Мы все — его слушатели, — были до того захвачены его живой, яркой, остроумной и необыкновенно художественной речью, что вопрос о том, есть ли эта речь и в какой мере в его прошлогодних литографированных записках как то не приходил нам в голову. Слушала его переполненная «Большая Словесная», самая большая из тогдашних университетских аудиторий, вмешавшая до трехсот человек. И я не помню, чтобы за ним кто-нибудь следил по запискам, кроме его издателей. На лекциях Ключевского было не до того: с него не спускали глаз, чтобы не пропустить его необыкновенно выразительной мимики. И так свежо казалось всякое его слово, точно он тут же творит на кафедре. Вот он задумывается, прищуривает глаза, как будто ищет выражения, даже заикается. И вдруг как молния вылетает из его уст меткая острота; вся аудитория катается со смеху, а он один остается невозмутимо серьезным. Или вдруг после паузы, заставляющей ждать, затаив дыхание, что он скажет, он двумя — тремя яркими художественными чертами рисует историческая образ какого-нибудь царя Алексея Михайловича или Петра Великого. Вот уже тридцать восемь лет прошло с тех пор, как я прослушал этот курс, а образы, врезавшиеся в память, все так же живут в моем уме. И все так же связываются их исторические черты с улыбкой, жестами, со всею вообще изумительно выразительною мимикой Василия Осиповича. Другого такого художника на кафедре я потом не встречал в течение всей моей жизни.
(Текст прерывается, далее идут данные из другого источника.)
-- ==== Sys2Proof/Laws/MovesAll1.lean ====
section
/-! SUPPORT. One lemma for each function of the machine that answers a state or an outcome: what it may change (part 1 of 4, in the order in which the functions
use one another). -/

namespace Sys2Proof.Machine

theorem State.fresh_moves2 (s) : Moves 128 s (State.fresh s).2 := by
  unfold State.fresh
  try dsimp only
  refine Moves.step (Moves.set_free ..) (by decide) ?_
  exact Moves.refl

theorem State.setCore_moves (s a1 a2) : Moves 72057594037927936 s (State.setCore s a1 a2) := by
  unfold State.setCore
  refine Moves.step (Moves.set_mill ..) (by decide) ?_
  exact Moves.refl

theorem State.setMill_moves (s a1 a2 a3) : Moves 216172782113783808 s (State.setMill s a1 a2 a3) := by
  unfold State.setMill
  extract_lets -merge -underBinder -useContext x0
  have h1 : Moves 216172782113783808 s x0 := by
    unfold x0
    refine Moves.step (State.setCore_moves ..) (by decide) ?_
    exact Moves.refl
  clear_value x0
  refine Moves.step (Moves.set_csram ..) (by decide) ?_
  with_reducible assumption

theorem State.wr_moves (s a w) : Moves 1 s (State.wr s a w) := Moves.set_regs _ _ (fun c => Sparse.wf_set _ _ _ _ c.1)

theorem State.put_moves (s a1 a2) : Moves 1 s (State.put s a1 a2) := by
  unfold State.put
  refine Moves.step (State.wr_moves ..) (by decide) ?_
  exact Moves.refl

theorem State.sendMsix_moves (s a1) : Moves 256 s (State.sendMsix s a1) := by
  unfold State.sendMsix
  refine Moves.ite ?_ ?_
  · refine Moves.step (Moves.set_msix ..) (by decide) ?_
    exact Moves.refl
  · refine Moves.step (Moves.set_msix ..) (by decide) ?_
    exact Moves.refl

theorem State.withIrq_moves {m : Nat} (s page f) (hf : ∀ x, Moves m x (f x)) : Moves (m ||| 256) s (State.withIrq s page f) := by
  have h : Moves (m ||| 256) s (f s) := (hf s).step (mask_left _ _) Moves.refl
  exact Moves.ite (Moves.step (State.sendMsix_moves ..) (mask_right _ _) h) h

theorem State.event_moves (s a1 a2) : Moves 257 s (State.event s a1 a2) := by
  unfold State.event
  refine Moves.step (State.withIrq_moves (m := 257) (hf := fun y0 => ?_) ..) (by decide) ?_
  · refine Moves.step (State.put_moves ..) (by decide) ?_
    exact Moves.refl
  · exact Moves.refl
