theorem State.resyncMatch_moves (s a1 a2) : Moves 206166823681 s (State.resyncMatch s a1 a2) := by
  unfold State.resyncMatch
  refine Moves.ite ?_ ?_
  · exact Moves.refl
  · extract_lets -merge -underBinder -useContext x0 x1 x2 x3 x4
    clear_value x0
    clear_value x1
    have h5 : Moves 206166823681 s x2 := by
      unfold x2
      refine Moves.step (State.modTwin_moves ..) (by decide) ?_
      exact Moves.refl
    clear_value x2
    have h6 : Moves 206166823681 s x3 := by
      unfold x3
      refine Moves.step (State.bump_moves ..) (by decide) ?_
      refine Moves.step (State.modLeg_moves ..) (by decide) ?_
      with_reducible assumption
    clear_value x3
    have h7 : Moves 206166823681 s x4 := by
      unfold x4
      refine Moves.step (State.post_moves ..) (by decide) ?_
      with_reducible assumption
    clear_value x4
    refine Moves.ite ?_ ?_
    · refine Moves.step (State.modTwin_moves ..) (by decide) ?_
      exact Moves.refl
    · refine Moves.step (State.showTwin_moves ..) (by decide) ?_
      refine Moves.step (State.sendMsg_moves ..) (by decide) ?_
      with_reducible assumption

theorem execDigestCompare_moves (a0 a1 s) : Runs 206166823809 s (execDigestCompare a0 a1 s) := by
  unfold execDigestCompare
  refine Runs.ite ?_ ?_
  · refine Runs.next ?_
    exact Moves.refl
  · extract_lets -merge -underBinder -useContext x0 x1 x2 x3 x4 x5 x6 x7 x8 x9 x10 x11
    clear_value x0
    clear_value x1
    have h12 : Moves 206166823809 s x2 := by
      unfold x2
      refine Moves.step (State.modTwin_moves ..) (by decide) ?_
      exact Moves.refl
    clear_value x2
    have h13 : Moves 206166823809 s x3 := by
      unfold x3
      refine Moves.step (State.bump_moves ..) (by decide) ?_
      with_reducible assumption
    clear_value x3
    clear_value x4
    clear_value x5
    have h14 : Moves 206166823809 s x6 := by
      unfold x6
      refine Moves.forEach (fun y15 y16 => ?_) ?_
      · refine Moves.step (State.diverge_moves ..) (by decide) ?_
        exact Moves.refl
      · with_reducible assumption
    clear_value x6
    have h17 : Moves 206166823809 s x7 := by
      unfold x7
      refine Moves.ite ?_ ?_
      · with_reducible assumption
      · refine Moves.step (State.sendMsg_moves ..) (by decide) ?_
        with_reducible assumption
    clear_value x7
    have h18 : Moves 206166823809 s x8 := by
      unfold x8
      refine Moves.forEach (fun y19 y20 => ?_) ?_
      · refine Moves.step (State.resyncMatch_moves ..) (by decide) ?_
        exact Moves.refl
      · with_reducible assumption
    clear_value x8
    have h21 : Moves 206166823809 s x9 := by
      unfold x9
      refine Moves.step (State.modTwin_moves ..) (by decide) ?_
      with_reducible assumption
    clear_value x9
    clear_value x10
    clear_value x11
    refine Runs.next ?_
    refine Moves.ite ?_ ?_
    · refine Moves.step (State.enterTwin_moves ..) (by decide) ?_
      with_reducible assumption
    · with_reducible assumption

theorem State.dmaEnter_moves (s a1 a2) : Moves 1 s (State.dmaEnter s a1 a2) := by
  unfold State.dmaEnter
  refine Moves.step (State.put_moves ..) (by decide) ?_
  exact Moves.refl

theorem State.setDma_moves (s a1 a2) : Moves 140737488355328 s (State.setDma s a1 a2) := by
  unfold State.setDma
  refine Moves.step (Moves.set_dma ..) (by decide) ?_
  exact Moves.refl

theorem State.dmaFront_moves (s a1) : Moves 140737488355328 s (State.dmaFront s a1) := by
  unfold State.dmaFront
  extract_lets -merge -underBinder -useContext x0
  clear_value x0
  refine Moves.ite ?_ ?_
  · refine Moves.step (State.setDma_moves ..) (by decide) ?_
    exact Moves.refl
  · exact Moves.refl

theorem State.dmaEvent_moves (s a1 a2) : Moves 257 s (State.dmaEvent s a1 a2) := by
  unfold State.dmaEvent
  refine Moves.step (State.event_moves ..) (by decide) ?_
  exact Moves.refl

theorem State.showDma_moves (s a1) : Moves 1 s (State.showDma s a1) := by
  unfold State.showDma
  extract_lets -merge -underBinder -useContext x0 x1 x2 x3 x4
  clear_value x0
  have h5 : Moves 1 s x1 := by
    unfold x1
    refine Moves.step (State.put_moves ..) (by decide) ?_
    exact Moves.refl
  clear_value x1
  clear_value x2
  clear_value x3
  have h6 : Moves 1 s x4 := by
    unfold x4
    refine Moves.step (State.put_moves ..) (by decide) ?_
    with_reducible assumption
  clear_value x4
  refine Moves.ite ?_ ?_
  · refine Moves.step (State.put_moves ..) (by decide) ?_
    with_reducible assumption
  · with_reducible assumption

theorem State.dmaStop_moves (s a1) : Moves 140737488355585 s (State.dmaStop s a1) := by
  unfold State.dmaStop
  extract_lets -merge -underBinder -useContext x0 x1
  clear_value x0
  have h2 : Moves 140737488355585 s x1 := by
    unfold x1
    refine Moves.step (State.setDma_moves ..) (by decide) ?_
    exact Moves.refl
  clear_value x1
  refine Moves.step (State.dmaEvent_moves ..) (by decide) ?_
  refine Moves.step (State.showDma_moves ..) (by decide) ?_
  refine Moves.step (State.dmaEnter_moves ..) (by decide) ?_
  with_reducible assumption

theorem State.dmaWriteBack_moves (s a1 a2 a3 a4 a5) : Moves 65793 s (State.dmaWriteBack s a1 a2 a3 a4 a5) := by
  unfold State.dmaWriteBack
  extract_lets -merge -underBinder -useContext x0 x1 x2
  clear_value x0
  have h3 : Moves 65793 s x1 := by
    unfold x1
    refine Moves.ite ?_ ?_
    · refine Moves.step (State.hostPut_moves ..) (by decide) ?_
      refine Moves.step (State.hostPut_moves ..) (by decide) ?_
      exact Moves.refl
    · exact Moves.refl
  clear_value x1
  have h4 : Moves 65793 s x2 := by
    unfold x2
    refine Moves.step (State.put_moves ..) (by decide) ?_
    refine Moves.step (State.put_moves ..) (by decide) ?_
    with_reducible assumption
  clear_value x2
  refine Moves.ite ?_ ?_
  · refine Moves.step (State.dmaEvent_moves ..) (by decide) ?_
    with_reducible assumption
  · with_reducible assumption

theorem State.dmaSkip_moves (s a1 a2) : Moves 65793 s (State.dmaSkip s a1 a2) := by
  induction a2 generalizing s a1 with
  | zero => exact Moves.refl
  | succ n ih =>
    unfold State.dmaSkip
    refine Moves.ite ?_ ?_
    · exact Moves.refl
    · extract_lets -merge -underBinder -useContext x0 x1
      clear_value x0
      have h2 : Moves 65793 s x1 := by
        unfold x1
        refine Moves.step (State.dmaWriteBack_moves ..) (by decide) ?_
        exact Moves.refl
      clear_value x1
      refine Moves.ite ?_ ?_
      · refine Moves.step (ih ..) (Nat.or_self _) ?_
        with_reducible assumption
      · with_reducible assumption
А между тем, когда весною того же года [77] мне пришлось готовиться к экзаменам по литографированным лекциям того же Ключевского, я сделал неожиданное и в то время даже как будто огорчившее меня открытие. Все, что в устном изложении его казалось мне импровизацией, было на лицо в записках слово в слово — все те же до черточки штрихи и все те же остроты. Я справлялся: те же остроты и штрихи имелись уже в изданиях более ранних: они же вошли в издание более позднее и даже в печатный курс. Ключевский не только не «творил на кафедре», как нам казалось. Он просто читал по писанному, но умел делать это так ловко, что никому из нас это не приходило в голову. Он был не только изумительным профессором, но вместе с тем и исключительно талантливым актером. Драматический талант и в самом деле составляет необходимый элемент таланта лекторского, особенно для историка. Без этого таланта трудно так загипнотизировать аудитора, как это делал Ключевский.
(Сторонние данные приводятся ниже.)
-- ==== Sys2Proof/Laws/MovesAll3.lean ====
section
/-! SUPPORT. One lemma for each function of the machine that answers a state or an outcome: what it may change (part 3 of 4, in the order in which the functions
use one another). -/

namespace Sys2Proof.Machine

theorem State.dmaDrain_moves (s a1 a2) : Moves 707535732588561 s (State.dmaDrain s a1 a2) := by
  unfold State.dmaDrain
  refine Moves.forEach (fun y0 y1 => ?_) ?_
  · refine Moves.step (State.dmaFinish_moves ..) (by decide) ?_
    exact Moves.refl
  · exact Moves.refl

theorem State.dmaSkipAfter_moves (s a1 a2) : Moves 65793 s (State.dmaSkipAfter s a1 a2) := by
  unfold State.dmaSkipAfter
  refine Moves.ite ?_ ?_
  · refine Moves.step (State.dmaSkip_moves ..) (by decide) ?_
    exact Moves.refl
  · exact Moves.refl

theorem State.dmaAbandoned_moves (s a1) : Moves 707535732588817 s (State.dmaAbandoned s a1) := by
  unfold State.dmaAbandoned
  extract_lets -merge -underBinder -useContext x0
  clear_value x0
  refine Moves.ite ?_ ?_
  · refine Moves.step (State.dmaStop_moves ..) (by decide) ?_
    refine Moves.ite ?_ ?_
    · refine Moves.step (State.dmaSkip_moves ..) (by decide) ?_
      exact Moves.refl
    · exact Moves.refl
  · split
    · refine Moves.step (State.dmaStop_moves ..) (by decide) ?_
      exact Moves.refl
    · extract_lets -merge -underBinder -useContext x1 x2 x3
      have h4 : Moves 707535732588817 s x1 := by
        unfold x1
        refine Moves.step (State.dmaDrain_moves ..) (by decide) ?_
        exact Moves.refl
      clear_value x1
      clear_value x2
      have h5 : Moves 707535732588817 s x3 := by
        unfold x3
        refine Moves.step (State.dmaWriteBack_moves ..) (by decide) ?_
        with_reducible assumption
      clear_value x3
      refine Moves.step (State.dmaStop_moves ..) (by decide) ?_
      refine Moves.step (State.dmaSkipAfter_moves ..) (by decide) ?_
      with_reducible assumption

theorem State.dmaCmdWrite_moves (s a1 a2) : Moves 707535732588817 s (State.dmaCmdWrite s a1 a2) := by
  unfold State.dmaCmdWrite
  extract_lets -merge -underBinder -useContext x0
  clear_value x0
  refine Moves.step (State.checked_moves (m := 707535732588817) (hf := fun y1 => ?_) ..) (by decide) ?_
  · refine Moves.ite ?_ ?_
    · refine Moves.step (State.dmaEnter_moves ..) (by decide) ?_
      exact Moves.refl
    · refine Moves.ite ?_ ?_
      · extract_lets -merge -underBinder -useContext x2 x3
        have h4 : Moves 707535732588817 y1 x2 := by
          unfold x2
          refine Moves.step (State.dmaFront_moves ..) (by decide) ?_
          exact Moves.refl
        clear_value x2
        clear_value x3
        refine Moves.step (State.setDma_moves ..) (by decide) ?_
        with_reducible assumption
      · refine Moves.ite ?_ ?_
        · refine Moves.ite ?_ ?_
          · extract_lets -merge -underBinder -useContext x5 x6
            clear_value x5
            have h7 : Moves 707535732588817 y1 x6 := by
              unfold x6
              refine Moves.step (State.dmaEnter_moves ..) (by decide) ?_
              refine Moves.step (State.setDma_moves ..) (by decide) ?_
              exact Moves.refl
            clear_value x6
            refine Moves.ite ?_ ?_
            · refine Moves.step (State.dmaEnter_moves ..) (by decide) ?_
              with_reducible assumption
            · with_reducible assumption
          · refine Moves.step (State.dmaEnter_moves ..) (by decide) ?_
            exact Moves.refl
        · refine Moves.step (State.dmaAbandoned_moves ..) (by decide) ?_
          exact Moves.refl
  · exact Moves.refl

theorem execDmaAbandon_moves (a0 s) : Runs 707535732588817 s (execDmaAbandon a0 s) := by
  unfold execDmaAbandon
  refine Runs.ite ?_ ?_
  · refine Runs.next ?_
    refine Moves.step (State.dmaCmdWrite_moves ..) (by decide) ?_
    exact Moves.refl
  · refine Runs.next ?_
    exact Moves.refl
Я часто себя спрашивал, умалялось ли достоинство его лекций тем, что они повторялись, и пришел к отрицательному выводу. То, что могло быть недостатком для другого, для него было достоинство. Повторявшиеся из года в год выражения, черточки, остроты, были до того художественны и метки, что менять их было бы преступлением. Требовать, чтобы Ключевский каждый год характеризовал царя Алексея или императора Петра в иных выражениях — было бы так же безрассудно, как ждать от Льва Толстого, чтобы он своими, словами, пересказывал «Войну и мир» или «Анну Каренину». Есть художественные образы и художественные произведения, в которых необходима каждая черта, всякая краска и даже малейший оттенок. Менять что бы то ни было значило бы только портить или даже кощунствовать.
Не все, конечно, но очень многое в лекциях Ключевского принадлежало к художественным произведениям такого типа. [78] Лекции Ключевского вообще — единственная крупная ценность, которую я вынес из московского университета. Не могу, однако, сказать, чтобы и эти лекции оказали определяющее влияние на ход моего умственного развития или миросозерцания. Ключевский не принадлежал к числу тех лекторов, воспитателей молодежи, каким был, по преданию, Грановский. Когда мы слышим о ком либо: «он был типически слушатель Грановского», — у нас возникает представление об определенно идеалистическом благородном духовном облике и направлении — о западнике сороковых годов в лучшем значении слова.
Когда же мы говорим: «такой то был слушателем Ключевского», — это не характеризует ни направления, ни миросозерцания, ни тем более — духовного облика. Ключевский был не воспитателем, а большим ученым и ярким художником лектором. Но каково было его миросозерцание — мы, его слушатели, сами хорошенько не знали. Вряд ли вообще это миросозерцание было очень ясным и определенным. Знаю только одно: в нем совершенно не было ходячей пошлости тогдашнего позитивизма: для этого Ключевский был слишком крупным человеком. А кроме того, для позитивизма он был и слишком русским человеком, Он любил родное и глубоко чувствовал русскую душу. Раз в жизни, но, кажется мне, всего один только раз, дано ему был заглянуть и в интимную религиозную, мистическую ее глубину. Случилось это в тот день, когда он создал свою вдохновенную лекцию о преподобном Сергии Радонежском. Эта лекция без сомнения — самое горячее, самое глубокое и проникновенное изо всего, что он написал, самое духовное изо всех его произведений. Но это еще не миросозерцание, а скорее зачаток того мирочувствия, которое поднимает Ключевского высоко не только над его коллегами — московскими профессорами, но и над ним самим.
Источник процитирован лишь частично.